- INSTRUCTIONS TO FOLLOW
Below are lines of data; restate word for word those running from the line containing "unfold execThrottleEvaluation; simp [*]" to the line containing "rest F (tunOutcome", inclusive, and no others.

- RECORDS PROVIDED

theorem execHkSlowRound_rest {F : List Fld} (h_mram : Fld.mram ∈ F) (h_nv : Fld.nv ∈ F) (h_links : Fld.links ∈ F) (h_boot : Fld.boot ∈ F) (h_sk : Fld.sk ∈ F) (h_pwr : Fld.pwr ∈ F) (h_zin : Fld.zin ∈ F) (h_fo : Fld.fo ∈ F) (h_zbus : Fld.zbus ∈ F) (h_rails : Fld.rails ∈ F) (h_phases : Fld.phases ∈ F) (h_gangs : Fld.gangs ∈ F) (h_dies : Fld.dies ∈ F) (h_items : Fld.items ∈ F) (h_groups : Fld.groups ∈ F) (h_regs : Fld.regs ∈ F) (h_rsto : Fld.rsto ∈ F) (h_pp : Fld.pp ∈ F) (h_chg : Fld.chg ∈ F) (h_gauge : Fld.gauge ∈ F) (h_hk : Fld.hk ∈ F) (h_therm : Fld.therm ∈ F) (h_log : Fld.log ∈ F) (h_faultLine : Fld.faultLine ∈ F) (h_safeN : Fld.safeN ∈ F) (h_evc : Fld.evc ∈ F) (h_tw : Fld.tw ∈ F) (h_can : Fld.can ∈ F) (h_update : Fld.update ∈ F) (h_freeCtr : Fld.freeCtr ∈ F) (raws : List (Fin 5 × Nat)) (vref : Nat) (s : State) :
    Leaves F (execHkSlowRound raws vref s) s := by
  unfold execHkSlowRound; simp [*]

@[simp] theorem hkDisableOp_rest {F : List Fld} (h_settings : Fld.settings ∈ F) (h_hk : Fld.hk ∈ F) (s : State) :
    rest F (hkDisableOp s) = rest F s := by
  unfold hkDisableOp; simp [*]

theorem execHkScanDisable_rest {F : List Fld} (h_settings : Fld.settings ∈ F) (h_hk : Fld.hk ∈ F) (h_ack : Fld.ack ∈ F) (p : Port) (s : State) :
    Leaves F (execHkScanDisable p s) s := by
  unfold execHkScanDisable; simp [*]

@[simp] theorem hkCalOp_rest {F : List Fld} (h_hk : Fld.hk ∈ F) (value : Nat) (s : State) :
    rest F (hkCalOp value s).1 = rest F s := by
  unfold hkCalOp; (repeat' split) <;> simp [*]

theorem execHkCalCmd_rest {F : List Fld} (h_hk : Fld.hk ∈ F) (h_ack : Fld.ack ∈ F) (p : Port) (value : Nat) (s : State) :
    Leaves F (execHkCalCmd p value s) s := by
  unfold execHkCalCmd; simp [*]

theorem execSelfCalibrationDone_rest {F : List Fld} (h_hk : Fld.hk ∈ F) (gain : Vector Nat 5) (ofs : Vector Int 5) (s : State) :
    Leaves F (execSelfCalibrationDone gain ofs s) s := by
  unfold execSelfCalibrationDone; simp [*]

theorem execBackgroundCalibration_rest {F : List Fld} (h_nv : Fld.nv ∈ F) (h_hk : Fld.hk ∈ F) (h_log : Fld.log ∈ F) (h_evc : Fld.evc ∈ F) (h_tw : Fld.tw ∈ F) (slice : Fin 5) (gain : Nat) (ofs : Int) (s : State) :
    Leaves F (execBackgroundCalibration slice gain ofs s) s := by
  unfold execBackgroundCalibration; simp [*]

theorem execHkRefSelWrite_rest {F : List Fld} (h_settings : Fld.settings ∈ F) (h_ack : Fld.ack ∈ F) (p : Port) (value : Nat) (s : State) :
    Leaves F (execHkRefSelWrite p value s) s := by
  unfold execHkRefSelWrite; simp [*]

theorem execRefSettlingEnd_rest {F : List Fld} (h_hk : Fld.hk ∈ F) (s : State) :
    Leaves F (execRefSettlingEnd s) s := by
  unfold execRefSettlingEnd; simp [*]

theorem execThrottleEvaluation_rest {F : List Fld} (h_nv : Fld.nv ∈ F) (h_rails : Fld.rails ∈ F) (h_gangs : Fld.gangs ∈ F) (h_therm : Fld.therm ∈ F) (h_log : Fld.log ∈ F) (h_evc : Fld.evc ∈ F) (h_tw : Fld.tw ∈ F) (s : State) :
    Leaves F (execThrottleEvaluation s) s := by
  unfold execThrottleEvaluation; simp [*]

@[simp] theorem thrEnOp_rest {F : List Fld} (h_settings : Fld.settings ∈ F) (h_therm : Fld.therm ∈ F) (value : Nat) (s : State) :
    rest F (thrEnOp value s) = rest F s := by
  unfold thrEnOp; simp [*]

@[simp] theorem thrRailsOp_rest {F : List Fld} (h_settings : Fld.settings ∈ F) (h_rails : Fld.rails ∈ F) (h_gangs : Fld.gangs ∈ F) (value : Nat) (s : State) :
    rest F (thrRailsOp value s) = rest F s := by
  unfold thrRailsOp; dsimp only; (repeat' first | split | (rw [rest_foldl]) | intro _ _) <;> first | (simp [*]; done) | (simp [rest, *]; done)

@[simp] theorem readClears_rest {F : List Fld} (h_links : Fld.links ∈ F) (h_rails : Fld.rails ∈ F) (h_chg : Fld.chg ∈ F) (h_hk : Fld.hk ∈ F) (h_log : Fld.log ∈ F) (idx sub : Nat) (s : State) :
    rest F (readClears idx sub s) = rest F s := by
  unfold readClears; (repeat' split) <;> simp [*]

@[simp] theorem overLink_rest {F : List Fld} (idx sub : Nat) (f : Fin 7 → State → State) (s : State) (hf : ∀ k s, rest F (f k s) = rest F s) :
    rest F (overLink idx sub f s) = rest F s := by
  unfold overLink; (repeat' split) <;> simp [*]

@[simp] theorem readObject_rest {F : List Fld} (h_nv : Fld.nv ∈ F) (h_links : Fld.links ∈ F) (h_rails : Fld.rails ∈ F) (h_phases : Fld.phases ∈ F) (h_dies : Fld.dies ∈ F) (h_chg : Fld.chg ∈ F) (h_hk : Fld.hk ∈ F) (h_log : Fld.log ∈ F) (h_evc : Fld.evc ∈ F) (h_tw : Fld.tw ∈ F) (h_freeCtr : Fld.freeCtr ∈ F) (p : Port) (r : ObjRow) (idx sub : Nat) (s : State) :
    rest F (readObject p r idx sub s).1 = rest F s := by
  unfold readObject; (repeat' split) <;> simp [*]

@[simp] theorem readRequest_rest {F : List Fld} (h_nv : Fld.nv ∈ F) (h_links : Fld.links ∈ F) (h_rails : Fld.rails ∈ F) (h_phases : Fld.phases ∈ F) (h_dies : Fld.dies ∈ F) (h_chg : Fld.chg ∈ F) (h_hk : Fld.hk ∈ F) (h_log : Fld.log ∈ F) (h_evc : Fld.evc ∈ F) (h_tw : Fld.tw ∈ F) (h_freeCtr : Fld.freeCtr ∈ F) (p : Port) (idx sub : Nat) (s : State) :
    rest F (readRequest p idx sub s).1 = rest F s := by
  unfold readRequest; (repeat' split) <;> simp [*]

@[simp] theorem tunOutcome_rest {F : List Fld} (h_tw : Fld.tw ∈ F) (n : Fin 2) (a : Ack) (s : State) :
    rest F (tunOutcome n a s) = rest F s := by
  unfold tunOutcome; simp [*]

@[simp] theorem answerPort_rest {F : List Fld} (h_tw : Fld.tw ∈ F) (h_can : Fld.can ∈ F) (p : Port) (idx sub : Nat) (a : Ack) (s : State) :
    rest F (answerPort p idx sub a s) = rest F s := by
  unfold answerPort; (repeat' split) <;> simp [*]

@[simp] theorem completeBearing_rest {F : List Fld} (h_tw : Fld.tw ∈ F) (h_can : Fld.can ∈ F) (b : Bearing) (a : Ack) (s : State) :
    rest F (completeBearing b a s) = rest F s := by
  unfold completeBearing; (repeat' split) <;> simp [*]

@[simp] theorem freezeWindows_rest {F : List Fld} (h_tw : Fld.tw ∈ F) (s : State) :
    rest F (freezeWindows s) = rest F s := by
  unfold freezeWindows; simp [*]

- ANSWER
  unfold execThrottleEvaluation; simp [*]

@[simp] theorem thrEnOp_rest {F : List Fld} (h_settings : Fld.settings ∈ F) (h_therm : Fld.therm ∈ F) (value : Nat) (s : State) :
    rest F (thrEnOp value s) = rest F s := by
  unfold thrEnOp; simp [*]

@[simp] theorem thrRailsOp_rest {F : List Fld} (h_settings : Fld.settings ∈ F) (h_rails : Fld.rails ∈ F) (h_gangs : Fld.gangs ∈ F) (value : Nat) (s : State) :
    rest F (thrRailsOp value s) = rest F s := by
  unfold thrRailsOp; dsimp only; (repeat' first | split | (rw [rest_foldl]) | intro _ _) <;> first | (simp [*]; done) | (simp [rest, *]; done)

@[simp] theorem readClears_rest {F : List Fld} (h_links : Fld.links ∈ F) (h_rails : Fld.rails ∈ F) (h_chg : Fld.chg ∈ F) (h_hk : Fld.hk ∈ F) (h_log : Fld.log ∈ F) (idx sub : Nat) (s : State) :
    rest F (readClears idx sub s) = rest F s := by
  unfold readClears; (repeat' split) <;> simp [*]

@[simp] theorem overLink_rest {F : List Fld} (idx sub : Nat) (f : Fin 7 → State → State) (s : State) (hf : ∀ k s, rest F (f k s) = rest F s) :
    rest F (overLink idx sub f s) = rest F s := by
  unfold overLink; (repeat' split) <;> simp [*]

@[simp] theorem readObject_rest {F : List Fld} (h_nv : Fld.nv ∈ F) (h_links : Fld.links ∈ F) (h_rails : Fld.rails ∈ F) (h_phases : Fld.phases ∈ F) (h_dies : Fld.dies ∈ F) (h_chg : Fld.chg ∈ F) (h_hk : Fld.hk ∈ F) (h_log : Fld.log ∈ F) (h_evc : Fld.evc ∈ F) (h_tw : Fld.tw ∈ F) (h_freeCtr : Fld.freeCtr ∈ F) (p : Port) (r : ObjRow) (idx sub : Nat) (s : State) :
    rest F (readObject p r idx sub s).1 = rest F s := by
  unfold readObject; (repeat' split) <;> simp [*]

@[simp] theorem readRequest_rest {F : List Fld} (h_nv : Fld.nv ∈ F) (h_links : Fld.links ∈ F) (h_rails : Fld.rails ∈ F) (h_phases : Fld.phases ∈ F) (h_dies : Fld.dies ∈ F) (h_chg : Fld.chg ∈ F) (h_hk : Fld.hk ∈ F) (h_log : Fld.log ∈ F) (h_evc : Fld.evc ∈ F) (h_tw : Fld.tw ∈ F) (h_freeCtr : Fld.freeCtr ∈ F) (p : Port) (idx sub : Nat) (s : State) :
    rest F (readRequest p idx sub s).1 = rest F s := by
  unfold readRequest; (repeat' split) <;> simp [*]

@[simp] theorem tunOutcome_rest {F : List Fld} (h_tw : Fld.tw ∈ F) (n : Fin 2) (a : Ack) (s : State) :
    rest F (tunOutcome n a s) = rest F s := by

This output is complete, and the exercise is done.